The EU DataGrid project, the major grid development European effort, will complete its activity at the beginning of 2004. The results of its intense three years of activity show in a testbed that comprises 12 sites in 6 countries and which provides significant computing and storage resources to a community of approximately 500 users from thirteen different virtual organizations. The latest release of the DataGrid software has been successfully validated on a large set of applications, ranging from High Energy Physics to Bio-Informatics and Earth Observation. This software is now the basis of the current CERN Large Hadron Collider Grid Project first production infrastructure, the facility that is being setup for the analysis of data that will be produced by the new CERN accelerator (LHC).
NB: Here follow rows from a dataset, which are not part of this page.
/-- One write, of `v` to `adr`: every other cell reads as before; the cell holds `v`, or, if `adr` is a port, an output
event is recorded and no cell changes. -/
def didWrite (adr : Addr) (v : Byte) (s t : State) : Prop :=
  (∀ b, b ≠ adr → t.peek b = s.peek b) ∧ inputsSame s t ∧
    match portOf adr with
    | none => t.peek adr = v ∧ t.events = s.events
    | some p => t.peek adr = s.peek adr ∧ t.events = s.events ++ [.output p v]

/-- One read of `adr`, then one write of `v` to the same `adr`. -/
def didRewrite (adr : Addr) (v : Byte) (s t : State) : Prop :=
  (∀ b, b ≠ adr → t.peek b = s.peek b) ∧
    match portOf adr with
    | none => t.peek adr = v ∧ inputsSame s t ∧ t.events = s.events
    | some p => t.peek adr = s.peek adr ∧ tookInput p s t ∧
        t.events = s.events ++ [.input p (readValue adr s), .output p v]

/-- The access of a source operand: none for the immediate mode, one read for a memory operand. -/
def didReadSrc (o : Src) (s t : State) : Prop :=
  match o with
  | .im _ => noAccess s t
  | .loc l => didRead (locAddress l s) s t

/-- What a cell holds after writes in order: the last byte written to it, else what it held. -/
def lastWritten (writes : List (Addr × Byte)) (adr : Addr) (old : Byte) : Byte :=
  writes.foldl (fun held w => if w.1 = adr then w.2 else held) old

/-- The output events of writes in order. -/
def outputsOf (writes : List (Addr × Byte)) : List PortEvent :=
  writes.filterMap fun w => (portOf w.1).map fun p => .output p w.2

/-- Writes in order: each cell holds what was last written to it or reads as before; the writes to ports are recorded in
order and store nothing. -/
def didWrites (writes : List (Addr × Byte)) (s t : State) : Prop :=
  (∀ adr, t.peek adr = if portOf adr = none then lastWritten writes adr (s.peek adr) else s.peek adr) ∧
    t.events = s.events ++ outputsOf writes ∧ t.boundary = s.boundary ∧ t.inFB = s.inFB ∧ t.inFC = s.inFC

/-- The values of reads in order, and the state after them. -/
def readMany : List Addr → State → List Byte × State
  | [], s => ([], s)
  | adr :: rest, s => (readValue adr s :: (readMany rest (afterRead adr s)).1, (readMany rest (afterRead adr s)).2)

/-- X or Y after the automatic update of an operand (30_encoding.md R59): one up or one down, modulo 256. -/
def indexAfter (l : Loc) (r : Index) (s : State) : Byte :=
  match l with
  | .ea _ => s.index r
  | .auto q k =>
    if q = r then
      match k with
      | .postInc | .preInc => s.index r + 1
      | .postDec | .preDec => s.index r - 1
    else s.index r

/-- `indexAfter` for a source operand. -/
def indexAfterSrc (o : Src) (r : Index) (s : State) : Byte :=
  match o with
  | .im _ => s.index r
  | .loc l => indexAfter l r s

/-- The byte is CC as a byte (10_state.md R15): I in bit 4, N, Z, V, C in bits 3 to 0; bits 7..5 are open (R18). -/
def isCC (c : Byte) (s : State) : Prop :=
  c.getLsbD 4 = s.flagI ∧ c.getLsbD 3 = s.flagN ∧ c.getLsbD 2 = s.flagZ ∧ c.getLsbD 1 = s.flagV ∧
    c.getLsbD 0 = s.flagC

/-- The five flags that a byte written to CC gives (10_state.md R19). -/
def flagsOf (v : Byte) : Bool × Bool × Bool × Bool × Bool :=
  (v.getLsbD 4, v.getLsbD 3, v.getLsbD 2, v.getLsbD 1, v.getLsbD 0)

/-- The level of the interrupt line at the coming boundary; false stands for a boundary at which Reset is asserted. -/
def lineHigh (s : State) : Bool :=
  match s.boundary with
  | .line level :: _ => level
  | .reset :: _ => false
  | [] => Config.irqLine s.draws

/-- The coming boundary fetches an instruction: no Reset, and the line is low or I = 1 (60_exceptions.md R253). -/
def fetches (s : State) : Prop := s.boundary.head? ≠ some .reset ∧ (s.flagI = true ∨ lineHigh s = false)

/-- The memory holds the bytes from `adr` upward, modulo 256, none of them at a port address. -/
def holdsAt (s : State) (adr : Addr) : List Byte → Prop
  | [] => True
  | b :: rest => portOf adr = none ∧ s.peek adr = b ∧ holdsAt s (adr + 1) rest

/-- The five writes of the exception entry, in order (60_exceptions.md R254, R255). -/
def frame (ret c : Byte) (s : State) : List (Addr × Byte) :=
  [(s.sp - 1, ret), (s.sp - 2, s.y), (s.sp - 3, s.x), (s.sp - 4, s.a), (s.sp - 5, c)]

/-- None of the five cells of a frame below SP is a port address. -/
def frameClearOfPorts (s : State) : Prop :=
  portOf (s.sp - 1) = none ∧ portOf (s.sp - 2) = none ∧ portOf (s.sp - 3) = none ∧ portOf (s.sp - 4) = none ∧
    portOf (s.sp - 5) = none

/-! ### Results -/

/-- N and Z follow the byte (00_scope.md R8). -/
def nz (r : Byte) : Bool × Bool := (r.getLsbD 7, decide (r.toNat = 0))

/-- The integer is outside -128..127. -/
def overflows (n : Int) : Bool := decide (n < -128 ∨ 127 < n)

/-- The byte the sum modulo 256 leaves, and the flags I, N, Z, V, C (00_scope.md R6). -/
def sumByte (a b : Byte) (cin : Bool) : Byte := BitVec.ofNat 8 ((a.toNat + b.toNat + cin.toNat) % 256)

def sumFlags (i : Bool) (a b : Byte) (cin : Bool) : Bool × Bool × Bool × Bool × Bool :=
  (i, (nz (sumByte a b cin)).1, (nz (sumByte a b cin)).2, overflows (a.toInt + b.toInt + cin.toNat),
    decide (256 ≤ a.toNat + b.toNat + cin.toNat))

/-- The byte the difference modulo 256 leaves, and the flags I, N, Z, V, C (00_scope.md R7). -/
def differenceByte (a b : Byte) (bin : Bool) : Byte :=
  BitVec.ofNat 8 ((a.toNat + 512 - b.toNat - bin.toNat) % 256)

def differenceFlags (i : Bool) (a b : Byte) (bin : Bool) : Bool × Bool × Bool × Bool × Bool :=
  (i, (nz (differenceByte a b bin)).1, (nz (differenceByte a b bin)).2, overflows (a.toInt - b.toInt - bin.toNat),
    decide (a.toNat < b.toNat + bin.toNat))

/-- What a one-operand operation leaves: the result, V and C, from the operand and the flags before. N and Z follow the
result. -/
structure Rewritten where
  r : Byte
  v : Bool
  c : Bool

/-- The register form of a one-operand operation. -/
def rewritesA (i : Instr) (f : Byte → State → Rewritten) (s : State) : Prop :=
  ∃ t, exec i s = .next t ∧ regs t = ((f s.a s).r, s.x, s.y, s.sp, s.pc) ∧
    flags t = (s.flagI, (nz (f s.a s).r).1, (nz (f s.a s).r).2, (f s.a s).v, (f s.a s).c) ∧ noAccess s t

/-- The memory form of a one-operand operation. -/
def rewritesCell (i : Instr) (m : Ea) (f : Byte → State → Rewritten) (s : State) : Prop :=
  ∃ t, exec i s = .next t ∧ regs t = regs s ∧
    flags t = (s.flagI, (nz (f (readValue (eaOf m s) s) s).r).1, (nz (f (readValue (eaOf m s) s) s).r).2,
      (f (readValue (eaOf m s) s) s).v, (f (readValue (eaOf m s) s) s).c) ∧
    didRewrite (eaOf m s) (f (readValue (eaOf m s) s) s).r s t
Although a considerable amount of work remains to be done, EDG, with its achievements, has proved the validity of the Grid concept and paved the way for the next generation Grid production infrastructure for a much wider multi-science international community.
EGEE (Enabling Grids for E-Science in Europe) aims to integrate current national, regional and thematic Grid efforts, in order to create a seamless European Grid infrastructure for the support of the European Research Area. This infrastructure will be built on the EU Research Network GEANT and exploit Grid expertise that has been generated by projects such as the EU DataGrid project, other EU supported Grid projects and the national Grid initiatives such as UK e-Science, INFN Grid, Nordugrid and the US Trillium (cluster of projects).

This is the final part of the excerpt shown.